Time efficient filtering of list in python

I have a database table called 'do_not_call', which contains information about files that hold a range of 10 digit phone numbers in the increasing order. The column 'filename' holds the name of file that contain the range of numbers from 'first_phone' to 'last_phone'. There are about 2500 records in 'do_not_call' table.
And I have a list of sqlalchemy records. I need to find which file is holding the 'phone' field of these records. So I have created a function which takes in the sqlalchemy records and returns a dictionary where the key is the name of file and value is a list of phone numbers from the sqlalchemy records that falls in the range of first and last phone numbers, contained in the file.
def get_file_mappings(dbcursor, import_records):
start_time = datetime.now()
phone_list = [int(rec.phone) for rec in import_records]
dnc_sql = "SELECT * from do_not_call;"
dbcursor.execute(dnc_sql)
dnc_result = dbcursor.fetchall()
file_mappings = {}
for file_info in dnc_result:
first_phone = int(file_info.get('first_phone'))
last_phone = int(file_info.get('last_phone'))
phone_ranges = list(filter(lambda phone: phone in range(first_phone, last_phone), phone_list))
if phone_ranges:
file_mappings.update({file_info.get('filename'): phone_ranges})
phone_list = list(set(phone_list) - set(phone_ranges))
# print(file_mappings)
print("Time = ", datetime.now() - start_time)
return file_mappings
For example if the phone_list is
[2023143300, 2024393100, 2027981539, 2022760321, 2026416368, 2027585911], the file_mappings returned will be
{'1500000_2020-9-24_Global_45A62481-17A2-4E45-82D6-DDF8B58B1BF8.txt': [2023143300, 2022760321],
'1700000_2020-9-24_Global_45A62481-17A2-4E45-82D6-DDF8B58B1BF8.txt': [2024393100],
'1900000_2020-9-24_Global_45A62481-17A2-4E45-82D6-DDF8B58B1BF8.txt': [2027981539, 2026416368, 2027585911]}
The problem here is that it takes a lot of time to execute. On average it takes about 1.5 seconds for 1000 records. Is there a better approach/algorithm to solve this problem. Any help is appreciated.
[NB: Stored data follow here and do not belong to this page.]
-- ==== Sys2Proof/Safety.lean ====
section
/-!
DEFINITION. What a safe RK-48 is, in the terms the claims use: how a request is served, and the invariants the manual
states of the whole part, each as a predicate of one state.
-/

namespace Sys2Proof.Machine

/-! ## Requests -/

/-- A port takes a request: none is in progress on it (R189). -/
def Free (r : Req) (s : State) : Prop := (s.port r.port).inProgress = none

/-- A request has been served (R187, R189, R190): the port is ACTIVE with its presence timer restarted, its receiver hunts
again, the reply is in progress and goes out at once if the transmitter is free, the kinds are pending at every port
whose mask holds them (R197), and nothing else of any port record has changed. -/
structure Served (r : Req) (code : ReplyCode) (value : List Byte) (kinds : BitVec 8) (s t : State) : Prop where
  reply : (t.port r.port).inProgress =
    some { tag := r.tag, reply := { code := code, payload := value }, begun := (s.port r.port).tx.isNone }
  sent : (t.port r.port).tx =
    ((s.port r.port).tx <|> some ⟨.reply, replyFrame r.tag { code := code, payload := value }⟩)
  active : (t.port r.port).active = true
  present : (t.port r.port).presentAt = s.now
  hunting : (t.port r.port).rx = []
  busy : (t.port r.port).waitingBusy = (s.port r.port).waitingBusy
  pending : ∀ q, (t.port q).pendingSet = (s.port q).pendingSet ||| ((s.port q).mask &&& kinds)
  others : ∀ q, (t.port q).role = (s.port q).role ∧ (t.port q).mask = (s.port q).mask ∧
    (t.port q).outstanding = (s.port q).outstanding ∧ (t.port q).badFrames = (s.port q).badFrames
  elsewhere : ∀ q, q ≠ r.port → (t.port q).active = (s.port q).active ∧ (t.port q).presentAt = (s.port q).presentAt ∧
    (t.port q).inProgress = (s.port q).inProgress ∧ (t.port q).waitingBusy = (s.port q).waitingBusy ∧
    (t.port q).tx = (s.port q).tx ∧ (t.port q).rx = (s.port q).rx

/-- The reply in progress on a port. -/
def Replied (r : Req) (code : ReplyCode) (value : List Byte) (t : State) : Prop :=
  (t.port r.port).inProgress.map (fun q => (q.tag, q.reply)) = some (r.tag, { code := code, payload := value })

/-- The kinds that a change makes pending: the kind where there is a change, none where there is none. -/
def kindIf (changed : Bool) (k : NoticeKind) : BitVec 8 := if changed then k.bit else 0

/-- The numbers that two and four payload bytes carry, most significant byte first (R202). -/
def word2 (a b : Byte) : Nat := a.toNat * 256 + b.toNat
def word4 (a b c d : Byte) : Nat := ((a.toNat * 256 + b.toNat) * 256 + c.toNat) * 256 + d.toNat

/-- The port of a request holds a role (R191). -/
def FromRole (role : Role) (r : Req) (s : State) : Prop := (s.port r.port).role = some role

/-- No stop source is raised (R152). -/
def NothingRaised (s : State) : Prop := ∀ i, s.stops.isRaised i = false

/-- The ring and the counts of a camera at a frame start, once any frame still open is closed (R123). -/
def CameraRec.Closed (c d : CameraRec) : Prop :=
  (∃ i, (c.slot i).state = .filling ∧ (∀ j, j ≠ i → (c.slot j).state ≠ .filling) ∧
    d = { c.setSlot i { c.slot i with state := .free } with aborts := countUp c.aborts, goodRun := 0 }) ∨
  ((∀ i, (c.slot i).state ≠ .filling) ∧ d = { c with goodRun := if c.frameOpen then 0 else c.goodRun })

/-- A state in which a rig event is followed by nothing outside the Rig Controller: no stop source is raised, the stop
state is CLEAR, STOPPED, AWAIT_RESUME or HALTED, and in SHOW no slot is in FAULT (R118, R173, R179). -/
structure RigsQuiet (s : State) : Prop where
  quiet : NothingRaised s
  state : s.stops.state = .clear ∨ s.stops.state = .stopped ∨ s.stops.state = .awaitResume ∨ s.stops.state = .halted
  sound : s.inShow = true → ∀ k, (s.rig k).state ≠ .fault

/-- A port and a slot are bound to each other, and to no other (R101). `BindInv` gives it of every bound slot. -/
structure BoundPair (p : RigPort) (k : Slot) (s : State) : Prop where
  slot : (s.rigPort p).boundSlot = some k
  port : (s.rig k).boundPort = some p
  ports : ∀ q, q ≠ p → (s.rigPort q).boundSlot ≠ some k
  slots : ∀ j, j ≠ k → (s.rig j).boundPort ≠ some p

/-- What a change that is sent at the show clock leaves in a rig record (R107). -/
def Rig.sent (r : Rig) (patch : Patch) (kind : ChangeKind) (bit : Bool) (now : Nat) : Rig :=
  { r with
    state := .changing, pendingChange := none,
    inFlight := some { patch := patch, kind := kind, bit := bit, sent := now, resent := false } }

/-- The three bytes of a sample, most significant byte first (TABLE 12-2). -/
def sampleBytes (x : Sample) : List Byte := [(x >>> 16).setWidth 8, (x >>> 8).setWidth 8, x.setWidth 8]

/-- The tempo that the next commit fixes, and the tempo state after it (R16, R18). -/
def committedTempo (t : TempoState) : Nat :=
  match t.mode, t.ramp with
  | .ramp, some r =>
    if r.length ≤ r.done + 1 then r.t1
    else ((r.t0 : Int) + (((r.t1 : Int) - r.t0) * (r.done + 1)).tdiv r.length).toNat
  | .live, _ => t.live
  | _, _ => t.current

def tempoAfterCommit (t : TempoState) : TempoState :=
  match t.mode, t.ramp with
  | .ramp, some r =>
    if r.length ≤ r.done + 1 then { t with mode := .fixed, current := r.t1, ramp := none }
    else { t with current := committedTempo t, ramp := some { r with done := r.done + 1 } }
  | _, _ => t

/-- A commit of the onset `o` is due at the show clock, with no cue armed and no stop source raised, after the beat `p`
(R22, R82, R158). -/
structure CommitDue (o : Nat) (s : State) : Prop where
  onset : s.beats.nextOnset = some o
  due : o / 65536 ≤ s.now + 4800
  armed : s.pointer.armed = none
  quiet : NothingRaised s

/-! ## What a commit and a review leave -/

/-- The starts that a committed beat calls for on a lane (R46, R47): for the beat itself, for each of its subdivisions at
the position of R17, and for the word of a count-in beat, where the role of the lane's sound set names a clip that the
directory holds. A sound set's roles are DOWNBEAT, BEAT, SUBDIVISION and the words ONE to FOUR, in that order. -/
def Lane.CallsFor (g : ClickGen) (b : Beat) (l : Lane) (e : StartEntry) : Prop :=
  l.enabled = true ∧ ∃ (voice : VoiceKind) (role position : Nat) (i : Fin 28) (k : Fin 16) (c : Clip),
    i.val = 7 * l.soundSet + role ∧ tget g.roles i = some k ∧ tget g.directory k = some c ∧
    e = { sample := position / 65536 - l.lead, voice := voice, clipStart := c.start, clipLength := c.length, beat := b.onset } ∧
    ((voice = .click ∧ position = b.onset ∧
        ((l.accent = .downbeat ∧ role = if b.downbeat then 0 else 1) ∨ (l.accent = .flat ∧ role = 1))) ∨
      (voice = .click ∧ role = 2 ∧
        ∃ j, 1 ≤ j ∧ j < l.subdivision ∧ position = b.onset + b.period * j / l.subdivision) ∨
      (voice = .count ∧ position = b.onset ∧ b.countIn = true ∧ l.countVoice = true ∧ 1 ≤ b.beat ∧ b.beat ≤ 4 ∧
        role = b.beat + 2))

/-- A commit adds its starts to the lists of the lanes (R46, R47). -/
def StartsAdded (b : Beat) (s t : State) : Prop :=
  ∀ i e, e ∈ (t.clicks.lane i).starts ↔ e ∈ (s.clicks.lane i).starts ∨ (s.clicks.lane i).CallsFor s.clicks b e

/-- A commit sets the flash target of each monitor in CLICK mode: the sample of the onset less the lead of the paired
lane, and the beat's kind (R143). -/
def TargetsSet (b : Beat) (s t : State) : Prop :=
  ∀ m, tget t.overlay.flashes m =
    let mon := s.picture.monitor m
    let lead := match mon.pairedLane with
      | some l => (s.clicks.lane l).lead
      | none => 0
    if mon.flashMode = .click then
      { tget s.overlay.flashes m with
        target := some { sample := b.onset / 65536 - lead, downbeat := b.downbeat, beat := b.onset } }
    else tget s.overlay.flashes m

/-- The record a push makes at a bar (TABLE 2-3, R34). -/
def VampSpec.At (bar : Nat) (v : VampSpec) : Vamp :=
  { kind := v.kind, start := bar, length := v.length, last := min (bar + v.length - 1) 9999, passes := v.passes, pass := 1,
    released := false }

/-- The pushes of a pending push list at a bar, onto the stack that `t` would have without them: in order, up to the
stack's capacity of 4, with VAMP_OVERFLOW set, and the FAULT kind pending, by one that does not fit (R34). -/
structure PushesMade (bar : Nat) (pushes : List VampSpec) (stack : List Vamp) (s t : State) : Prop where
  vamps : t.beats.vamps = ((pushes.take (4 - stack.length)).map (VampSpec.At bar)).reverse ++ stack
  overflow : t.beats.overflow = (s.beats.overflow || decide (4 - stack.length < pushes.length))
  fault : s.beats.overflow = false → 4 - stack.length < pushes.length →
    ∀ q, (s.port q).mask &&& 0x80 = 0x80 → (t.port q).pendingSet &&& 0x80 = 0x80

/-- The restore of a slot to a patch is complete (R179): it is settled there, in FAULT or without a bound port. -/
def Rig.Restored (r : Rig) (x : Patch) : Prop :=
  r.boundPort = none ∨ r.state = .fault ∨ (r.inFlight = none ∧ r.pendingChange = none ∧ r.applied = some x)

/-- A review leaves in the restore set the restores that are not complete (R179). -/
def RestoresKept (s t : State) : Prop :=
  ∀ m, m ∈ t.resume.restoreSet ↔ m ∈ s.resume.restoreSet ∧ ¬ (t.rig m.1).Restored m.2

/-- The stop state between RESTORING and RESUME_ARMED: armed exactly with no restore left and md_ready set (R179). -/
def ArmedWhenRestored (t : State) : Prop :=
  t.stops.state = if t.resume.restoreSet = [] ∧ t.resume.mdReady = true then .resumeArmed else .restoring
This is a very inefficient approach to binning things into a sorted list. You are not taking advantage of the fact that your bins are sorted (or could easily be sorted if they were not.) You are making a big nested loop here by testing phone numbers with the lambda statement.
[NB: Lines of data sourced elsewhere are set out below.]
/-- RESUME AT, in the order of its tests: SETUP, NO_STOP in CLEAR, STOPPED in STOPPING, STOPPED and HALTED, RANGE,
NO_CUE; else the target is stored, md_ready clear, the state RESTORING, and the restore set holds exactly the bound
slots not in FAULT that are not settled at the target's chased patch, each with that patch (R178). No pending SAFE
stands. MD READY sets md_ready in the states of the resume: in AWAIT_RESUME the state stays, and in RESTORING the
restores that are complete leave the restore set, which arms the resume where none is left and waits for the others
where some are; in any other state it is refused NO_STOP (R179, R180). -/
def Obligations.ResumePrepared : Prop :=
  ∀ (r : Req) (s : State), Free r s →
    (∀ (a b c d e f : Byte), FromRole .sm r s →
      let n := word4 a b c d
      let off := word2 e f
      ∃ t, exec (.resumeAt r [a, b, c, d, e, f]) s = .next t ∧
      let refused := fun (code : ReplyCode) => t = { s with desk := t.desk } ∧ Served r code [] 0 s t
      (s.inShow = false → refused .setup) ∧
      (s.inShow = true → s.stops.state = .clear → refused .noStop) ∧
      (s.inShow = true → (s.stops.state = .stopping ∨ s.stops.state = .stopped ∨ s.stops.state = .halted) →
        refused .stopped) ∧
      (s.inShow = true → s.stops.state.ofResume = true →
        ((99999 < n ∨ 255 < off) → refused .range) ∧
        (n ≤ 99999 → off ≤ 255 → (∀ x ∈ s.tables.cues, x.number ≠ n) → refused .noCue) ∧
        (n ≤ 99999 → off ≤ 255 → (∃ x ∈ s.tables.cues, x.number = n) →
          (∀ k x, (s.rig k).pendingChange = some x → x.kind ≠ .safe) →
          Replied r .ok [] t ∧
          t = { s with
            stops := { s.stops with state := .restoring }
            resume := { s.resume with target := some ⟨n, off⟩, mdReady := false, restoreSet := t.resume.restoreSet }
            rigs := t.rigs
            desk := t.desk } ∧
          (∀ k x, (k, x) ∈ t.resume.restoreSet ↔
            (s.rig k).boundPort ≠ none ∧ (s.rig k).state ≠ .fault ∧
            x = s.tables.resolve k (s.tables.patchChase (.cue n) k).1 ∧ (s.rig k).settledAt x = false)))) ∧
    (FromRole .md r s → ∃ t, exec (.mdReady r []) s = .next t ∧
      ((s.inShow = false ∨ s.stops.state.ofResume = false) → t = { s with desk := t.desk } ∧ Served r .noStop [] 0 s t) ∧
      (s.inShow = true → s.stops.state.ofResume = true → s.resume.mdReady = true →
        t = { s with desk := t.desk } ∧ Served r .ok [] 0 s t) ∧
      (s.inShow = true → s.stops.state.ofResume = true → s.resume.mdReady = false → s.resume.restoreSet = [] →
        t = { s with
          stops := { s.stops with
            state := if s.stops.state = .restoring then .resumeArmed else s.stops.state }
          resume := { s.resume with mdReady := true }
          desk := t.desk } ∧ Served r .ok [] 0x02 s t) ∧
      (s.inShow = true → (s.stops.state = .awaitResume ∨ s.stops.state = .restoring) → s.resume.mdReady = false →
        t = { s with
          stops := { s.stops with state := t.stops.state }
          resume := { s.resume with mdReady := true, restoreSet := t.resume.restoreSet }
          desk := t.desk } ∧ Served r .ok [] 0x02 s t ∧ RestoresKept s t ∧
        (s.stops.state = .awaitResume → t.stops.state = .awaitResume) ∧
        (s.stops.state = .restoring → ArmedWhenRestored t)))

/-- RESUME GO, in the order of its tests: SETUP, NO_STOP in CLEAR, STOPPED unless RESUME_ARMED; else the click starts
at the target's position chase: a count-in of the resume count-in, the first bar the chased bar plus the offset held
at 9,999, the chased tempo and meter; every voice is silent first, whatever the click state (R51); the pointer
stands at the target, the monitors are unfrozen, the target is absent, md_ready clear and the state CLEAR (R39, R94,
R181). Nothing is raised, so that no stop follows. -/
def Obligations.ResumeGoes : Prop :=
  ∀ (r : Req) (s : State), Free r s → FromRole .sm r s →
    ∃ t, exec (.resumeGo r []) s = .next t ∧
      let refused := fun (code : ReplyCode) => t = { s with desk := t.desk } ∧ Served r code [] 0 s t
      (s.inShow = false → refused .setup) ∧
      (s.inShow = true → s.stops.state = .clear → refused .noStop) ∧
      (s.inShow = true → s.stops.state ≠ .clear → s.stops.state ≠ .resumeArmed → refused .stopped) ∧
      (∀ target, s.inShow = true → s.stops.state = .resumeArmed → s.resume.target = some target →
        1 ≤ s.resume.countIn → BeatInv s → NothingRaised s →
        let here : ChaseAt := .cue target.cue
        let T := match s.tables.tempoChase here with
          | .fixed v => v
          | _ => s.tempo.live
        let o := (s.now + 4800) * 65536
        Replied r .ok [] t ∧ t.stops.state = .clear ∧ t.resume.target = none ∧ t.resume.mdReady = false ∧
        t.resume.restoreSet = [] ∧ (∀ m, (t.picture.monitor m).frozen = false) ∧
        t.pointer = { s.pointer with
          current := some target.cue, armed := none, chasePending := false,
          standing := match s.tables.after target.cue with
            | some d => .cue d.number
            | none => .ended } ∧
        t.tempo.current = T ∧ t.tempo.live = s.tempo.live ∧ t.tempo.ramp = none ∧
        t.beats.click = .countIn ∧ t.beats.current = none ∧
        t.beats.next = some
          { onset := o, period := 18874368000000 / T, tempo := T, bar := -(s.resume.countIn : Int), beat := 1,
            downbeat := true, countIn := true, vampLoop := false, lastPass := false } ∧
        t.beats.nextOnset = some (o + 18874368000000 / T) ∧ t.beats.countInLeft = s.resume.countIn - 1 ∧
        t.beats.startBar = min (s.tables.barChase here + target.offset) 9999 ∧
        t.beats.meter = s.tables.meterChase here ∧ t.beats.pendingMeter = none ∧ t.beats.pendingBar = none ∧
        t.beats.vamps = [] ∧ t.beats.pushes = [] ∧
        (∀ l, (t.clicks.lane l).clickVoice = none ∧ (t.clicks.lane l).countVoicePlaying = none))

/-- SHOW RESET, in the order of its tests: SETUP, NO_STOP in CLEAR, BUSY in STOPPING, RESTORING and RESUME_ARMED,
RELAY while the relay is ASSERTED; else the stack is empty, the state AWAIT_RESUME, the hold-off count 0, the click
IDLE with no count-in remaining (R40), every lane silent, the armed cue absent and the vamps empty, the target absent
and md_ready clear; the
run-advisory flag, the halt record, the standing and current cues and the monitors stand (R182). Nothing is raised, so
that no stop follows. -/
def Obligations.ShowResets : Prop :=
  ∀ (r : Req) (s : State), Free r s → FromRole .sm r s →
    ∃ t, exec (.showReset r []) s = .next t ∧
      let refused := fun (code : ReplyCode) => t = { s with desk := t.desk } ∧ Served r code [] 0 s t
      (s.inShow = false → refused .setup) ∧
      (s.inShow = true → s.stops.state = .clear → refused .noStop) ∧
      (s.inShow = true → (s.stops.state = .stopping ∨ s.stops.state = .restoring ∨ s.stops.state = .resumeArmed) →
        refused .busy) ∧
      (s.inShow = true → (s.stops.state = .stopped ∨ s.stops.state = .awaitResume ∨ s.stops.state = .halted) →
        (s.stops.relayAsserted = true → refused .relay) ∧
        (s.stops.relayAsserted = false → NothingRaised s →
          Replied r .ok [] t ∧
          t.stops = { s.stops with stack := [], state := .awaitResume, holdOff := 0, topTicked := false, topReported := false } ∧
          t.resume = { s.resume with target := none, mdReady := false, restoreSet := [] } ∧
          t.pointer = { s.pointer with armed := none } ∧ t.picture.monitors = s.picture.monitors ∧ t.tempo = s.tempo ∧
          t.beats.click = .idle ∧ (s.beats.click ≠ .idle → t.beats.current = none ∧ t.beats.next = none) ∧ t.beats.vamps = [] ∧
          t.beats.pushes = [] ∧ t.beats.meter = s.beats.meter ∧ t.beats.pendingMeter = s.beats.pendingMeter ∧
          t.beats.pendingBar = s.beats.pendingBar ∧ t.beats.countInLeft = 0 ∧
          (∀ l, (t.clicks.lane l).starts = [] ∧ (t.clicks.lane l).clickVoice = none ∧
            (t.clicks.lane l).countVoicePlaying = none)))

/-! ## Desk ports (chapter 11) -/

/-- A port's transmitter (R189, R198): the last character of a reply ends its request, and the waiting BUSY reply
begins and waits no longer (log 49); the last character of a BUSY reply or of a NOTICE lets the reply of a request in
progress begin; a NOTICE with the whole pending set begins when the port is ACTIVE, its set is not empty, none is
outstanding, the transmitter is free and no reply waits for it; and none begins otherwise (log 1). A REPLY_SENT with a
NOTICE on the line, and a NOTICE_SENT with another frame on it, are no such events (log 1). Nothing but the port's
record changes. NOTICE ACK from any port takes its kinds from the
pending set and ends the outstanding notice, with reply OK (R198). A port writes its own notice mask whatever its
role, and the kinds that leave the mask leave the pending set; another port's mask is refused NO_RIGHT (R196, R197).
-/
def Obligations.NoticesAndFramesSent : Prop :=
  (∀ (p : DeskPort) (s : State),
    let d := s.port p
    (∀ f q, d.tx = some ⟨.reply, f⟩ → d.inProgress = some q → q.begun = true →
      (d.waitingBusy = none →
        exec (.replySent p) s = .next (s.setPort p { d with tx := none, inProgress := none })) ∧
      (∀ w, d.waitingBusy = some w → exec (.replySent p) s = .next (s.setPort p { d with
        tx := some ⟨.busy, { kind := .reply, tag := w, code := 0x02, payload := [] }⟩, waitingBusy := none,
        inProgress := none }))) ∧
    (∀ f q (c : Instr), ((c = .replySent p ∧ d.tx = some ⟨.busy, f⟩) ∨ (c = .noticeSent p ∧ d.tx = some ⟨.notice, f⟩)) →
      (d.inProgress = none → d.waitingBusy = none → exec c s = .next (s.setPort p { d with tx := none })) ∧
      (d.inProgress = some q → q.begun = false → exec c s = .next (s.setPort p { d with
        tx := some ⟨.reply, { kind := .reply, tag := q.tag, code := q.reply.code.byte, payload := q.reply.payload }⟩,
        inProgress := some { q with begun := true } }))) ∧
    ((∃ f, d.tx = some ⟨.notice, f⟩) → exec (.replySent p) s = .next s) ∧
    ((∃ k f, k ≠ .notice ∧ d.tx = some ⟨k, f⟩) → exec (.noticeSent p) s = .next s) ∧
    (d.active = true → d.pendingSet ≠ 0 → d.outstanding = false → d.tx = none → d.inProgress = none →
      d.waitingBusy = none → exec (.notice p) s = .next (s.setPort p { d with
        outstanding := true, tx := some ⟨.notice, { kind := .notice, tag := 0, code := 0, payload := [d.pendingSet] }⟩ })) ∧
    ((d.active = false ∨ d.pendingSet = 0 ∨ d.outstanding = true ∨ d.tx ≠ none ∨ d.waitingBusy ≠ none ∨
        (∃ q, d.inProgress = some q ∧ q.begun = false)) → exec (.notice p) s = .next s)) ∧
  (∀ (r : Req) (x : Byte) (s : State), Free r s →
    (∃ t, exec (.noticeAck r [x]) s = .next t ∧ t = { s with desk := t.desk } ∧ Replied r .ok [] t ∧
      (t.port r.port).pendingSet = (s.port r.port).pendingSet &&& ~~~x ∧ (t.port r.port).outstanding = false ∧
      (t.port r.port).role = (s.port r.port).role ∧ (t.port r.port).mask = (s.port r.port).mask ∧
      (∀ q, q ≠ r.port → t.port q = s.port q)) ∧
    (∀ op : FlagOp, (op = .swap ∨ x ≠ 0) →
      (∃ t, exec (.noticeMaskWrite r op (byteOf r.port.val) [x]) s = .next t ∧ t = { s with desk := t.desk } ∧
        Replied r .ok [(s.port r.port).mask] t ∧
        (t.port r.port).mask = (match op with
          | .swap => x
          | .set => (s.port r.port).mask ||| x
          | .clear => (s.port r.port).mask &&& ~~~x) ∧
        (t.port r.port).pendingSet = (s.port r.port).pendingSet &&& (t.port r.port).mask ∧
        (t.port r.port).role = (s.port r.port).role ∧ (t.port r.port).outstanding = (s.port r.port).outstanding ∧
        (∀ q, q ≠ r.port → t.port q = s.port q)) ∧
      (∀ q : DeskPort, q ≠ r.port → ∃ t, exec (.noticeMaskWrite r op (byteOf q.val) [x]) s = .next t ∧
        t = { s with desk := t.desk } ∧ Served r .noRight [] 0 s t)))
You could make some marginal improvements by being consistent with set use (see below.) But in the end, you could/should just find each phone's place in the listing with an efficient search, like bisection. See example below with timing of original, set implementation, and bisection insertion.
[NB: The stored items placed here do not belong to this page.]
-- ==== Sys2Proof/Tests/Slice0.lean ====
section
/-!
SUPPORT. Tests of the model. The expected values of the `test_` theorems are the manual's own examples and tables; each
`witness_` theorem shows states and operands that meet the hypotheses of the statement it names, clause by clause, with
what the part then does.
-/

namespace Sys2Proof.Tests

open Sys2Proof Sys2Proof.Machine

-- One theorem at a time: a thread for each of them at once would ask for too much memory.
set_option Elab.async false

/-! ## Small states -/

/-- A request on desk port 0. -/
def rq : Req := ⟨0, 7⟩

/-- The state after a command. -/
def after (c : Instr) (s : State) : State :=
  match exec c s with
  | .next t => t
  | _ => s

/-- The reply code and the value of the request in progress on port 0. -/
def code (s : State) : Option ReplyCode := (s.port 0).inProgress.map (·.reply.code)
def value (s : State) : Option (List Byte) := (s.port 0).inProgress.map (·.reply.payload)

/-- Port 0 holds a role, and nothing is in progress on it. -/
def held (role : Role) (s : State) : State := s.setPort 0 { DeskPortRec.reset with role := some role }

/-- Such a port is free and holds the role: the hypotheses that most statements share. -/
theorem held_ready (role : Role) (s : State) : Free rq (held role s) ∧ FromRole role rq (held role s) := by
  simp [Free, FromRole, held, rq, DeskPortRec.reset]

/-- The session is SHOW. -/
def onAir (s : State) : State := { s with tables := { s.tables with session := .inShow } }

/-- The show clock stands at a sample. -/
def clockAt (n : Nat) (s : State) : State := { s with time := { s.time with clock := n } }

/-- A cue with nothing in it, and a cue list. -/
def cue (n : Nat) : Cue :=
  { number := n, label := [], scoreBar := none, tempo := .keep, meter := none, click := .keep, vamp := none,
    boundary := .immediate, changes := [], video := none }
def listed (l : List Cue) (s : State) : State := { s with tables := { s.tables with cues := l } }

/-- The click at 120 BPM in a meter of 4, with a beat of bar 20 as CURRENT and the next onset a period later. -/
def beatOf (n : Nat) : Beat :=
  { onset := 10000 * 65536, period := 24000 * 65536, tempo := 12000, bar := 20, beat := n, downbeat := n == 1,
    countIn := false, vampLoop := false, lastPass := false }
def running (n : Nat) (s : State) : State :=
  { s with beats := { s.beats with click := .running, current := some (beatOf n), nextOnset := some (34000 * 65536) } }

/-- A running click whose next commit is due. -/
def due (n : Nat) : State := clockAt 29200 (running n State.reset)

/-- A rig bound to port 5 and slot 2 with a record of its own. -/
def bound (r : Rig) (s : State) : State :=
  { s with rigs := {
      ports := tput s.rigs.ports 5 { RigPortRec.reset with boundSlot := some 2, linkUp := true }
      slots := tput s.rigs.slots 2 { r with boundPort := some 5 } } }
def readyRig : Rig := { Rig.reset with state := .ready, applied := some ⟨7, 3, 2⟩ }
def flying (bit resent : Bool) : InFlight := { patch := ⟨7, 4, 2⟩, kind := .cue, bit := bit, sent := 0, resent := resent }
def changingRig : Rig := { readyRig with state := .changing, inFlight := some (flying false false) }

/-- A stop record, and a stop state with its stack. -/
def record (i : StopSource) (n : Nat) (acked : Bool) : StopRecord := { source := i, level := n, acked := acked }
def stopped (x : StopState) (l : List StopRecord) (s : State) : State :=
  { s with stops := { s.stops with state := x, stack := l } }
If your phone_list is just massive, then other approaches may be advantageous, such as finding where the cutoff bins fit into a sorted copy of the phone list... but this below is 500x faster than what you have now for 1,000 or 10,000 records
# phone sorter
import random
import bisect
import time
from collections import defaultdict
# make some fake data of representative size
low_phone = 200_000_0000
data = [] # [file, low_phone, high_phone]
for idx in range(2500):
row = []
row.append(f'file_{idx}')
row.append(low_phone + idx * 20000000)
row.append(low_phone + (idx + 1) * 20000000 - 20) # some gap
data.append(row)
high_phone = data[-1][-1]
# generate some random phone numbers in range
num_phones = 10000
phone_list_orig = [random.randint(low_phone, high_phone) for t in range(num_phones)]
# orig method...
phone_list = phone_list_orig[:]
tic = time.time()
results = {}
for row in data:
low = row[1]
high = row[2]
phone_ranges = list(filter(lambda phone: phone in range(low, high), phone_list))
if phone_ranges:
results.update({row[0]:phone_ranges})
phone_list = list(set(phone_list) - set(phone_ranges))
toc = time.time()
print(f'orig time: {toc-tic:.3f}')
# with sets across the board...
phone_list = set(phone_list_orig)
tic = time.time()
results2 = {}
for row in data:
low = row[1]
high = row[2]
phone_ranges = set(filter(lambda phone: phone in range(low, high), phone_list))
if phone_ranges:
results2.update({row[0]:phone_ranges})
phone_list = phone_list - phone_ranges
toc = time.time()
print(f'using sets time: {toc-tic:.3f}')
# using bisection search
phone_list = set(phone_list_orig)
tic = time.time()
results3 = defaultdict(list)
lows = [t[1] for t in data]
for phone in phone_list:
location = bisect.bisect(lows, phone) - 1
if phone <= data[location][2]: # it is within the high limit of bin
results3[data[location][0]].append(phone)
toc = time.time()
print(f'using bisection sort time: {toc-tic:.3f}')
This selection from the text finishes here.